Anyway, I ran the camera model again, and I'm at about 40fps; a significant drop from the 52fps I was at when my machine was new... I'm on a 2010 2.93ghz Quad core i7 iMac which overall seems slower. I upgraded to 12GB of memory, cleaned out the drives, to no avail.

Could this be an artifact of upgrading to Yosemite? Just my computer getting older? Seems strange to see performance deteriorate like this.

Any help appreciated!

joseph

Hi there,

I am a Windows user and it also happens on our end as there are good patches/updates and security updates that slow overall performance. There items that work/monitor in the background but it is still an overhead  on the system. Maybe check on your system ventilation ports, it should be clean as it was like new. Do hope someone from the Mac platform give their insight on the matter.

Kazuo Tsuyuki

I'd recommend downloading a system monitor (I use iStat Menus) to see if your machine is throttling from reaching high temperatures, in addition to seeing if any other processes are taking resources away from KeyShot. I'm not sure how much dust is in your workspace, but dust accumulation can cause very high internal temperatures and therefore throttled performance. The design of the computer doesn't allow for very easy user servicing, however... You may want to arrange to bring it to a Genius Bar.
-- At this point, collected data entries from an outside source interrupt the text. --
/-- The legacy polls of the slot that opens, unless AIR_OVERRUN withholds the chain (R54). -/
def legacySlot (s : State) : State :=
  (s.itemsAt s.tickNo).foldl (fun s i =>
    match i.robot with
    | some r => if i.typ = .legacy ∧ i.part = 0 ∧ i.slot + 1 = s.air.slot ∧ s.stopTakes i.chain = false ∧ (s.chain i.chain).quiet = false then s.legacyPoll r else s
    | none => s) s

/-- The legacy member whose uplink pair is open: its chain is in service, and no stop frame took a slot of the pair (R242, R352). -/
def legacyOpen (s : State) : Option Nat :=
  ((s.itemsAt s.tickNo).find? (fun i => i.typ == .legacy && (i.part == 2 || i.part == 3) && i.slot + 1 == s.air.slot && s.chainOn i.chain &&
    (match (s.chain i.chain).stopAsn with
      | some a => a != s.air.asn && !(i.part == 3 && (a + 1) % 2 ^ 40 == s.air.asn)
      | none => true))).bind (fun i => i.robot)

/-- A legacy position report becomes a fix record (R581), in the site frame where it lies within the extent (R248). -/
def legacyFix (r : Nat) (s : State) : State :=
  let x := s.legacyOf r
  match x.report with
  | none => s
  | some (e, n, u, _) =>
    let p := Trig.ecefOfLocal s.baseList (10 * e) (10 * n) (100 * u)
    let enu := Trig.siteOfEcef s.siteFrame p.1 p.2.1 p.2.2
    let site := s.prm 0x0600 == 1 && s.basePos.isSome && inExtent enu.1 && inExtent enu.2.1
    s.putFix {
      epoch := s.clk.count, tick := s.sys.tick, robot := r, typ := x.fix, source := 1, reason := 0
      flags := bitsOf ((if site then [4] else []) ++ s.fixFlags s.gns.sets.head?), age := 0, sats := 0, sigs := 0, fixedAmb := 0, timeQ := s.timeQ
      enu := if site then enu else (0, 0, 0), xyz := p, cov := [0, 0, 0, 0, 0, 0]
      ratio := 0, resid := 0 } 0

/-- The disc that replaces the corridor when a legacy member reports its task done (R582). -/
def legacyDisc (r : Nat) (s : State) : State :=
  let c := s.clsOf r
  let p := match (Tab.find? r s.fix.robots).bind (fun f => f.newest) with | some f => (f.enu.1, f.enu.2.1) | none => (0, 0)
  let e : Entry := {
    robot := r, kind := 5, grant := 0, place := 0, seg := 0, cls := c, shape := s.classShape c, geo := ⟨p.1, p.2, p.1, p.2⟩
    tIn := s.rtNow, tOut := none, tseg := none, late := false, border := false, breach := false, conflict := false, xid := none, hits := [] }
  (s.freeWhere (fun o => o.robot == r && o.kind == 4)).addEntries [e]

/-- What a status frame says of the task (R326, R582): acknowledged, done or failed. -/
def legacyReport (r : Nat) (old new : CxRobot) (s : State) : State :=
  let t := (s.tasksOf r).find? (fun (e : Nat × Task) => e.1 % 65536 == new.task.1)
  match t with
  | none => s
  | some (id, _) =>
    let s := if old.tState = 1 ∧ 2 ≤ new.tState then s.taskDelivered r (le 4 id) else s
    if new.tState = old.tState then s
    else if new.tState = 4 then
      (s.taskDone r (le 4 id ++ [0] ++ le 1 new.tResult ++ zeros 6)).legacyDisc r
    else if new.tState = 5 then s.taskDone r (le 4 id ++ [1] ++ le 1 new.tResult ++ zeros 6)
    else s

/-- A legacy member's frame is received on its chain (R214). -/
def legacyHeard (r : Nat) (s : State) : State :=
  match s.robot? r with
  | some b => s.mapChain b.chain (fun k => { k with rcvd := inc32 k.rcvd })
  | none => s

/-- A legacy member's frame in its uplink pair (R580 to R582). -/
def legacyFrame (typ : Nat) (f : CxRx) (s : State) : State :=
  match s.legacyOpen with
  | none => s
  | some r =>
    let s := s.legacyHeard r
    let old := s.legacyOf r
    if s.rootKeys = false ∨ s.legacyKey (s.prm 0x1300) = false ∨ f.src ≠ old.addr ∨ old.joined = false ∨ f.payload.length ≠ 9 then s
    else if f.micOk = false then s.securityDiscard r 1
    else if u8 f.payload 0 % 128 ≠ typ then s
    else
      let s := s.mapLegacy r (cxUplink s.now f)
      let new := s.legacyOf r
      let s := s.mapRobot r (fun x => { x with
        link := if x.link = .lost then .joined else x.link, frames := inc32 x.frames, seen := true, lastFrame := s.now, secRun := false })
      if typ = 0x20 then s.legacyFix r
      else if typ = 0x23 then
        (s.mapTsk (fun k => { k with tstate := Tab.put r (min 100 new.battery, 1) k.tstate })).legacyReport r old new
      else s

/-- A legacy member's join request, in its uplink pair (R242, R580). -/
def legacyJoin (f : CxRx) (s : State) : State :=
  match s.legacyOpen with
  | none => s
  | some r =>
    let s := s.legacyHeard r
    if s.rootKeys = false ∨ s.legacyKey (s.prm 0x1300) = false ∨ f.payload.length ≠ 9 ∨ u64 f.payload 1 ≠ (s.legacyOf r).eui ∨
        u8 f.payload 0 % 128 ≠ 0x21 then s
    else if f.micOk = false then s.securityDiscard r 1
    else s.mapLegacy r (fun x => { x with answer := true })

/-- CX_ROBOT_LOST for a legacy member (R573, R580). -/
def legacyLost (r : Nat) (s : State) : State :=
  match s.robot? r, Tab.find? r s.cx.legacy with
  | some b, some x =>
    if b.legacy ∧ x.joined ∧ b.link = .joined ∧ 20 ≤ x.polls then s.loseRobot r 1 else s
  | _, _ => s

/-- The RTCM bytes for legacy members at an epoch (R581). -/
def legacyCorr (m : MeasSet) (s : State) : State :=
  let sec := m.epoch / 1000000000
  let p := max 1 (s.prm 0x1302)
  if s.basePos.isNone ∨ s.withheld ∨ m.epoch % 1000000000 ≠ 0 ∨ sec % p ≠ 0 then s
  else
    let b := s.cxMsm m ++ s.cxArp
    s.lnk.robots.foldl (fun s (e : Nat × Robot) =>
      if e.2.legacy ∧ e.2.link = .joined then
        s.mapLegacy e.1 (fun x => if x.corr = [] ∧ x.corrNext = [] then { x with corrNext := b, dropRun := false } else { x with dropDue := true })
      else s) s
You may want to try reinstalling Yosemite. This can sometimes solve various problems surrounding performance, and is relatively easy to do provided you have a good internet connection.

From time to time I do a fresh reinstall of everything. Not from a time machine backup, but re-downloading the OS, all applications/drivers then transfer all important documents back onto the machine: this really makes a difference if you've been using the Migration Assistant to transfer data for several generations.